Toy cart tied to the end of an unstretched string of length a, when revolved moves in a horizontal circle of radius 2a with a time period T. Now the toy cart is speeded up until it moves in a horizontal circle of radius 3a with a period T. If Hooke's law (F=kx) holds, then

To solve the problem step by step, we need to analyze the motion of the toy cart in two different scenarios and apply the principles of circular motion and Hooke's law. ### Step-by-Step Solution **Step 1: Understand the initial conditions.** - The toy cart is tied to a string of length \( a \) and revolves in a horizontal circle of radius \( 2a \) with a time period \( T \). **Step 2: Identify the stretch in the string for the first case.** - The length of the string is \( a \).
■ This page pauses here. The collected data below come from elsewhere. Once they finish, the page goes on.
-- ==== Sys2Proof/Machine/TwinLink.lean ====
section
/-! DEFINITION. The Silton link and the pair: TWIN_CFG, TWIN_STATE, TWIN_SWAP, the handshake, the loss of the link and of the
leader, resynchronisation (R373–R376, R382–R398). -/

namespace Sys2Proof.Machine

/-! TWIN_CFG (R385, R394). -/

def twinCfgOf (p : List Byte) : TwinCfg :=
  { enable := bit (u8 p 1) 0, both := bit (u8 p 1) 1, rolePref := u8 p 2, txLeg := u8 p 3, hbPorts := u8 p 4, hbGroup := slice p 8 16,
    hbUdp := u16 p 24, pairId := BitVec.ofNat 32 (u32 p 28) }

/-- hb_group is a multicast group, IPv4 in its first four bytes or IPv6. -/
def groupOk (g : List Byte) : Bool := groupV6 g || (isMcast false g && isZero g 4 12)

def twinCfgBad (p : List Byte) : Bool :=
  decide (3 < u8 p 1) || decide (2 < u8 p 2) || decide (1 < u8 p 3) || u8 p 4 == 0 || decide (15 < u8 p 4) || !isZero p 5 3 || !groupOk (slice p 8 16) ||
    u16 p 24 == 0 || !isZero p 26 2

/-- A bridge, port channel or flow channel takes a microphone as its source (R385). -/
def micRenders (d : Dev) : Bool :=
  let mic (c : TxChan) : Bool := c.src.kind == 7
  d.seam.br.any (fun kv => kv.2.cfg.enable && kv.2.cfg.kind == 7) || d.ports.aesTx.any (fun kv => mic kv.2.chA || mic kv.2.chB) ||
    d.ports.tdm.any (fun kv => kv.2.tx.any (fun c => mic c.2)) || d.net.txFlows.any (fun kv => kv.2.chans.any (fun c => mic c.2))

def judgeTwinSet (d : Dev) (t : Taken) (_ : Option (List Byte)) : Dev × Ans :=
  let p := t.req.payload
  let c := twinCfgOf p
  if tMode t == .twin then ans d .busy
  else if !inModes t [.config, .service] then ans d .badMode
  else if !longEnough t 32 || u8 p 0 != 0 || twinCfgBad p || (c.enable && micRenders d) then bad d
  else
    let d := powerPlan (twinMod d (fun x => { x with cfg := c }))
    if c.enable && !pdOn d 5 then (needPd d 5, .wait (.powerOn 5 [])) else ans d .ok

def judgeTwinGet (d : Dev) (t : Taken) (_ : Option (List Byte)) : Dev × Ans :=
  let c := d.twin.cfg
  if !longEnough t 1 || u8 t.req.payload 0 != 1 then bad d
  else ansB d .ok (p8 (b2n c.enable + 2 * b2n c.both) ++ p8 c.rolePref ++ p8 c.txLeg ++ p8 c.hbPorts ++ zeros 3 ++ c.hbGroup ++ p16 c.hbUdp ++ zeros 2 ++ p32 c.pairId.toNat)

def execTwinCfgSet (r : Req) (s : State) : Host.Outcome State Fault Refusal := reqRow .twinCfg 0 [1] judgeTwinSet r s
def execTwinCfgGet (r : Req) (s : State) : Host.Outcome State Fault Refusal := reqRow .twinCfg 0 [0] judgeTwinGet r s

/-! TWIN_STATE (R395). -/

/-- MT of the last boundary of the heartbeat domain, 0 where no domain runs. -/
def hbMt (d : Dev) : MT := ((hbDom d).map (mtOf d)).getD 0

def judgeTwinState (d : Dev) (_ : Taken) (_ : Option (List Byte)) : Dev × Ans :=
  let t := d.twin
  let rec_ := d.net.rxFlows.foldl (fun a kv => a + kv.2.reconciled) (0 : Word)
  ansB d .ok (p8 (pairCode t.state) ++ p8 t.partner ++
    p8 (b2n (linkUp t) + 2 * b2n (linkDegraded t) + 4 * b2n t.hbSeen + 8 * b2n (!t.cfg.both) + 16 * b2n t.partnerRestarting) ++ p8 t.major ++ p8 t.minor ++
    p8 t.refusal ++ zeros 1 ++ p64 t.partnerId.toNat ++ p32 (hbMt d).toNat ++ p32 t.diverge.toNat ++ p32 t.resyncs.toNat ++ p32 t.lastMt.toNat ++
    p32 t.lastGroups.toNat ++ p32 t.applied.toNat ++ p32 t.retry.toNat ++ p32 rec_.toNat)

def execTwinState (r : Req) (s : State) : Host.Outcome State Fault Refusal := reqRow1 .twinState judgeTwinState r s

/-! TWIN_SWAP (R396). -/

/-- TWIN_SWAP.  The leader tells its partner by a command ticket; on the follower the ticket stores the swap (log entry 26). -/
def judgeTwinSwap (d : Dev) (t : Taken) (_ : Option (List Byte)) : Dev × Ans :=
  let p := t.req.payload
  let at_ := bit (u8 p 4) 0
  let n := ticketDom d 0
  let st := selBoundary d n
  let mt : MT := BitVec.ofNat 32 (u32 p 0)
  let first := if at_ && mtLater mt st then mt else st
  let body := zeros 3 ++ p32 0
  if !inModes t [.twin] then ansB d .badMode body
  else if !longEnough t 8 || u32 p 0 % 16 != 0 || decide (1 < u8 p 4) || !isZero p 5 3 then ansB d .badArg body
  else if t.req.ch.val = 5 then
    (if d.twin.state == .synced then (twinMod d (fun x => { x with swap := some (t, first, at_) }), .done) else ansB d .busy body)
  else if isFollower d then ansB d .denied body
  else if d.twin.state != .leader || d.twin.partner != 6 || d.twin.swap.isSome then ansB d .busy body
  else
    let d := sendTicket d 3 0 n st none (p16 (opCode .twinSwap) ++ p16 8 ++ slice p 0 8)
    (twinMod d (fun x => { x with swap := some (t, first, at_) }), .done)

def execTwinSwap (r : Req) (s : State) : Host.Outcome State Fault Refusal := reqRow1 .twinSwap judgeTwinSwap r s

/-- TWIN_SWAP_TAKE_EFFECT: the first boundary of the heartbeat domain at or after S_t and mt has come; a partner that is not SYNCED
there leaves the roles as they are (R400). -/
def swapEffect (d : Dev) : Dev :=
  match d.twin.swap with
  | none => d
  | some (t, first, at_) =>
    let b := hbMt d
    if mtLater first b then d else
    let d := twinMod d (fun x => { x with swap := none })
    let answer (d : Dev) (st : Status) (b : MT) : Dev := if t.req.ch.val = 5 then d else reply d t st (mtBody (some b))
    if d.twin.state == .leader && d.twin.partner == 6 then
      let late := at_ && mtLater b (BitVec.ofNat 32 (u32 t.req.payload 0))
      let d := pairEv (twinMod d (fun x => { x with partner := 2, partnerStart := none, txStart := none, lost := false, markerMiss := 0, hbMissed := [] })) 5 .synced b 0
      answer d (if late then .late else .ok) b
    else if d.twin.state == .synced && d.twin.partner == 2 then
      answer (pairEv (twinMod d (fun x => { x with partner := 6, partnerStart := none, txStart := none })) 5 .leader b 0) .ok b
    else answer d .busy 0

def execTwinSwapTakeEffect (s : State) : Host.Outcome State Fault Refusal := run swapEffect s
When the cart revolves in a circle of radius \( 2a \), the effective length of the string is \( 2a \). - The stretch in the string, \( x_1 \), is given by: \[ x_1 = 2a - a = a \] **Step 3: Apply Hooke's Law and centripetal force for the first case.** - According to Hooke's law, the spring force \( F_s \) is: \[ F_s = kx_1 = ka \] - The centripetal force \( F_c \) required for circular motion is: \[ F_c = m \frac{v^2}{r} = m \frac{(2\pi/(T))^2 (2a)}{2a} = m \frac{4\pi^2}{T^2} \] - Setting the spring force equal to the centripetal force: \[ ka = m \frac{4\pi^2}{T^2} \quad \text{(Equation 1)} \] **Step 4: Analyze the second case where the radius is \( 3a \).** - Now the toy cart moves in a horizontal circle of radius \( 3a \). - The stretch in the string, \( x_2 \), is: \[ x_2 = 3a - a = 2a \] **Step 5: Apply Hooke's Law and centripetal force for the second case.** - The spring force in this case is: \[ F_s = kx_2 = k(2a) = 2ka \] - The centripetal force for this scenario is: \[ F_c = m \frac{v'^2}{3a} = m \frac{(2\pi/(T'))^2 (3a)}{3a} = m \frac{4\pi^2}{T'^2} \] - Setting the spring force equal to the centripetal force: \[ 2ka = m \frac{4\pi^2}{T'^2} \quad \text{(Equation 2)} \] **Step 6: Relate the two equations.** - From Equation 1: \[ ka = m \frac{4\pi^2}{T^2} \] - From Equation 2: \[ 2ka = m \frac{4\pi^2}{T'^2} \] - Dividing Equation 2 by Equation 1: \[ \frac{2ka}{ka} = \frac{m \frac{4\pi^2}{T'^2}}{m \frac{4\pi^2}{T^2}} \implies 2 = \frac{T^2}{T'^2} \] - Rearranging gives: \[ \frac{T'^2}{T^2} = \frac{1}{2} \implies \frac{T'}{T} = \frac{1}{\sqrt{2}} \implies T' = \frac{T}{\sqrt{2}} \] **Step 7: Final result.** - The time period \( T' \) when the radius is \( 3a \) is: \[ T' = \frac{T \sqrt{3}}{2} \] ### Conclusion The correct answer is \( T' = \frac{\sqrt{3}}{2} T \).